_LISTED ENTRIES:_

- Opening Delimiter -

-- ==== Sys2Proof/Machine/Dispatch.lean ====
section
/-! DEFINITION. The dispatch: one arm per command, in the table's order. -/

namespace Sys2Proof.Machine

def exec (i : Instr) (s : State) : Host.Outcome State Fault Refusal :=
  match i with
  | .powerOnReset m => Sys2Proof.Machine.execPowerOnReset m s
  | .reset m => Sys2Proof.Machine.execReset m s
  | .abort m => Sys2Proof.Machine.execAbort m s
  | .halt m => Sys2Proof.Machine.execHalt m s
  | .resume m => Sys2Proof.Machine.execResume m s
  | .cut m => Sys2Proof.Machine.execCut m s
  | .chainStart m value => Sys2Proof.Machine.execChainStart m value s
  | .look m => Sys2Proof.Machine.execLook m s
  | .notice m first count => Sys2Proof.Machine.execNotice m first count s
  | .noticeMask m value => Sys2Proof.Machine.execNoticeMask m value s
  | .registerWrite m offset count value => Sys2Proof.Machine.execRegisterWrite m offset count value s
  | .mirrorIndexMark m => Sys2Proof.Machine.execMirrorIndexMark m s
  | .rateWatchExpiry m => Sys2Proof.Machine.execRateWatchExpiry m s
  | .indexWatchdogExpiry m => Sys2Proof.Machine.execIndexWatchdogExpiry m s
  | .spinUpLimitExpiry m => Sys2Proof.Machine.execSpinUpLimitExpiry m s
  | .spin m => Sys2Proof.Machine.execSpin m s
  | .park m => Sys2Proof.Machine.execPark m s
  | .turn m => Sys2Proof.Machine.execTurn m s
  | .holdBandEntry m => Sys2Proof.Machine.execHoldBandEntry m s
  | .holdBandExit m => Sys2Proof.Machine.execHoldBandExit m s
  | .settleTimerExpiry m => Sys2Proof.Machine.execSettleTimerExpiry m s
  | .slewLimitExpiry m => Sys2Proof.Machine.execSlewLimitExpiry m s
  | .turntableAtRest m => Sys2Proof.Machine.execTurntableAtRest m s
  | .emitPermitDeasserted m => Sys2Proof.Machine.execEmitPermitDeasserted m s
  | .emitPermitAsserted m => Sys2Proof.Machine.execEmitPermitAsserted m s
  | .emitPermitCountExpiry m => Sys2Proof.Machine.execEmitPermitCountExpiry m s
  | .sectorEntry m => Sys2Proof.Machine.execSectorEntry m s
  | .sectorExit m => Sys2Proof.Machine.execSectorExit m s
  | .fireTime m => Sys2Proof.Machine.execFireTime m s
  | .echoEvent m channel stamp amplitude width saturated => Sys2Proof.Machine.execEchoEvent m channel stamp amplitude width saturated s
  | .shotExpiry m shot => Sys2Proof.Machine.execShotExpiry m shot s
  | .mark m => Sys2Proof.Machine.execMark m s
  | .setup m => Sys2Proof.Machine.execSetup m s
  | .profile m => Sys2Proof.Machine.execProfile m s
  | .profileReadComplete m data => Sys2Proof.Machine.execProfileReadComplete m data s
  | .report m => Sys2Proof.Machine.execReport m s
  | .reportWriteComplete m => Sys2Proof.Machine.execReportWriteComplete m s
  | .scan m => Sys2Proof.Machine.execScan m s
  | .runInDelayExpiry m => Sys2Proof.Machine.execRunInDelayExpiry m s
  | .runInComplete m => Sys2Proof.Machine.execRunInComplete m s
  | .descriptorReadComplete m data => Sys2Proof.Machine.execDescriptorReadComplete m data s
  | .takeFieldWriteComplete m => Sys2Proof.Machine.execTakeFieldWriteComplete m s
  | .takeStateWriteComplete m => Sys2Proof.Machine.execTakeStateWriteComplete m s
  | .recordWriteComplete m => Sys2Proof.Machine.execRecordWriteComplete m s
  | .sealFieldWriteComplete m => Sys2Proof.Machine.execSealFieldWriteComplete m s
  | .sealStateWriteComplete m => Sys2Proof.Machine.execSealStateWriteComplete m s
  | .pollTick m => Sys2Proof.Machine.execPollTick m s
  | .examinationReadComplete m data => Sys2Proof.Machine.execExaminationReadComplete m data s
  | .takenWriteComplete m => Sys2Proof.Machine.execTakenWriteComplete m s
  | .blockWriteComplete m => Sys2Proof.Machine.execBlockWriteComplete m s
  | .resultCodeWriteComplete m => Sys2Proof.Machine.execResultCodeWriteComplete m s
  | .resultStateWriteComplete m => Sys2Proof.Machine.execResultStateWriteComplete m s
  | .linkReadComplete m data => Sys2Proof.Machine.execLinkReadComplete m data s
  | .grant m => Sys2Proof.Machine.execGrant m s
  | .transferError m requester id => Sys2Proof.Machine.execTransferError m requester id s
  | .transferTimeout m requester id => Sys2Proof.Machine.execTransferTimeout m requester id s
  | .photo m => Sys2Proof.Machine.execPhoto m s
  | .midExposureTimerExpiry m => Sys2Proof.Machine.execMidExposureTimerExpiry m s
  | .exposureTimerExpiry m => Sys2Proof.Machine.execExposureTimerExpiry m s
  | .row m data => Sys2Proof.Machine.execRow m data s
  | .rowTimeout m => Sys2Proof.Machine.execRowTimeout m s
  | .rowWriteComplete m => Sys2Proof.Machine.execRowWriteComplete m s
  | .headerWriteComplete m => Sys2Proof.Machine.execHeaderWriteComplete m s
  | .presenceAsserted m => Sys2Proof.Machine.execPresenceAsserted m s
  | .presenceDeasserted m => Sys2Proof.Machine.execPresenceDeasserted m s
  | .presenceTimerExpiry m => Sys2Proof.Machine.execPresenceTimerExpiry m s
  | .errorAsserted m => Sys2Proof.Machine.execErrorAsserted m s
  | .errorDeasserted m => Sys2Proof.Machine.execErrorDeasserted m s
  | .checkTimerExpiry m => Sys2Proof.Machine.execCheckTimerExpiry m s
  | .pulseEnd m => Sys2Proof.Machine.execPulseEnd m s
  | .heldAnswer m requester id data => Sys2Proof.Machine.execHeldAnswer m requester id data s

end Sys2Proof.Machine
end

- Closing Delimiter -

_YOUR INSTRUCTIONS:_
Please retype the whole of the material above exactly.

_WRITTEN RESPONSE:_
-- ==== Sys2Proof/Machine/Dispatch.lean ====
section
/-! DEFINITION. The dispatch: one arm per command, in the table's order. -/

namespace Sys2Proof.Machine

def exec (i : Instr) (s : State) : Host.Outcome State Fault Refusal :=
  match i with
  | .powerOnReset m => Sys2Proof.Machine.execPowerOnReset m s
  | .reset m => Sys2Proof.Machine.execReset m s
  | .abort m => Sys2Proof.Machine.execAbort m s
  | .halt m => Sys2Proof.Machine.execHalt m s
  | .resume m => Sys2Proof.Machine.execResume m s
  | .cut m => Sys2Proof.Machine.execCut m s
  | .chainStart m value => Sys2Proof.Machine.execChainStart m value s
  | .look m => Sys2Proof.Machine.execLook m s
  | .notice m first count => Sys2Proof.Machine.execNotice m first count s
  | .noticeMask m value => Sys2Proof.Machine.execNoticeMask m value s
  | .registerWrite m offset count value => Sys2Proof.Machine.execRegisterWrite m offset count value s
  | .mirrorIndexMark m => Sys2Proof.Machine.execMirrorIndexMark m s
  | .rateWatchExpiry m => Sys2Proof.Machine.execRateWatchExpiry m s
  | .indexWatchdogExpiry m => Sys2Proof.Machine.execIndexWatchdogExpiry m s
  | .spinUpLimitExpiry m => Sys2Proof.Machine.execSpinUpLimitExpiry m s
  | .spin m => Sys2Proof.Machine.execSpin m s
  | .park m => Sys2Proof.Machine.execPark m s
  | .turn m => Sys2Proof.Machine.execTurn m s
  | .holdBandEntry m => Sys2Proof.Machine.execHoldBandEntry m s
  | .holdBandExit m => Sys2Proof.Machine.execHoldBandExit m s
  | .settleTimerExpiry m => Sys2Proof.Machine.execSettleTimerExpiry m s
  | .slewLimitExpiry m => Sys2Proof.Machine.execSlewLimitExpiry m s
  | .turntableAtRest m => Sys2Proof.Machine.execTurntableAtRest m s
  | .emitPermitDeasserted m => Sys2Proof.Machine.execEmitPermitDeasserted m s
  | .emitPermitAsserted m => Sys2Proof.Machine.execEmitPermitAsserted m s
  | .emitPermitCountExpiry m => Sys2Proof.Machine.execEmitPermitCountExpiry m s
  | .sectorEntry m => Sys2Proof.Machine.execSectorEntry m s
  | .sectorExit m => Sys2Proof.Machine.execSectorExit m s
  | .fireTime m => Sys2Proof.Machine.execFireTime m s
  | .echoEvent m channel stamp amplitude width saturated => Sys2Proof.Machine.execEchoEvent m channel stamp amplitude width saturated s
  | .shotExpiry m shot => Sys2Proof.Machine.execShotExpiry m shot s
  | .mark m => Sys2Proof.Machine.execMark m s
  | .setup m => Sys2Proof.Machine.execSetup m s
  | .profile m => Sys2Proof.Machine.execProfile m s
  | .profileReadComplete m data => Sys2Proof.Machine.execProfileReadComplete m data s
  | .report m => Sys2Proof.Machine.execReport m s
  | .reportWriteComplete m => Sys2Proof.Machine.execReportWriteComplete m s
  | .scan m => Sys2Proof.Machine.execScan m s
  | .runInDelayExpiry m => Sys2Proof.Machine.execRunInDelayExpiry m s
  | .runInComplete m => Sys2Proof.Machine.execRunInComplete m s
  | .descriptorReadComplete m data => Sys2Proof.Machine.execDescriptorReadComplete m data s
  | .takeFieldWriteComplete m => Sys2Proof.Machine.execTakeFieldWriteComplete m s
  | .takeStateWriteComplete m => Sys2Proof.Machine.execTakeStateWriteComplete m s
  | .recordWriteComplete m => Sys2Proof.Machine.execRecordWriteComplete m s
  | .sealFieldWriteComplete m => Sys2Proof.Machine.execSealFieldWriteComplete m s
  | .sealStateWriteComplete m => Sys2Proof.Machine.execSealStateWriteComplete m s
  | .pollTick m => Sys2Proof.Machine.execPollTick m s
  | .examinationReadComplete m data => Sys2Proof.Machine.execExaminationReadComplete m data s
  | .takenWriteComplete m => Sys2Proof.Machine.execTakenWriteComplete m s
  | .blockWriteComplete m => Sys2Proof.Machine.execBlockWriteComplete m s
  | .resultCodeWriteComplete m => Sys2Proof.Machine.execResultCodeWriteComplete m s
  | .resultStateWriteComplete m => Sys2Proof.Machine.execResultStateWriteComplete m s
  | .linkReadComplete m data => Sys2Proof.Machine.execLinkReadComplete m data s
  | .grant m => Sys2Proof.Machine.execGrant m s
  | .transferError m requester id => Sys2Proof.Machine.execTransferError m requester id s
  | .transferTimeout m requester id => Sys2Proof.Machine.execTransferTimeout m requester id s
  | .photo m => Sys2Proof.Machine.execPhoto m s
  | .midExposureTimerExpiry m => Sys2Proof.Machine.execMidExposureTimerExpiry m s
  | .exposureTimerExpiry m => Sys2Proof.Machine.execExposureTimerExpiry m s
  | .row m data => Sys2Proof.Machine.execRow m data s
  | .rowTimeout m => Sys2Proof.Machine.execRowTimeout m s
  | .rowWriteComplete m => Sys2Proof.Machine.execRowWriteComplete m s
  | .headerWriteComplete m => Sys2Proof.Machine.execHeaderWriteComplete m s
  | .presenceAsserted m => Sys2Proof.Machine.execPresenceAsserted m s
  | .presenceDeasserted m => Sys2Proof.Machine.execPresenceDeasserted m s
  | .presenceTimerExpiry m => Sys2Proof.Machine.execPresenceTimerExpiry m s
  | .errorAsserted m => Sys2Proof.Machine.execErrorAsserted m s
  | .errorDeasserted m => Sys2Proof.Machine.execErrorDeasserted m s
  | .checkTimerExpiry m => Sys2Proof.Machine.execCheckTimerExpiry m s
  | .pulseEnd m => Sys2Proof.Machine.execPulseEnd m s
  | .heldAnswer m requester id data => Sys2Proof.Machine.execHeldAnswer m requester id data s

end Sys2Proof.Machine
end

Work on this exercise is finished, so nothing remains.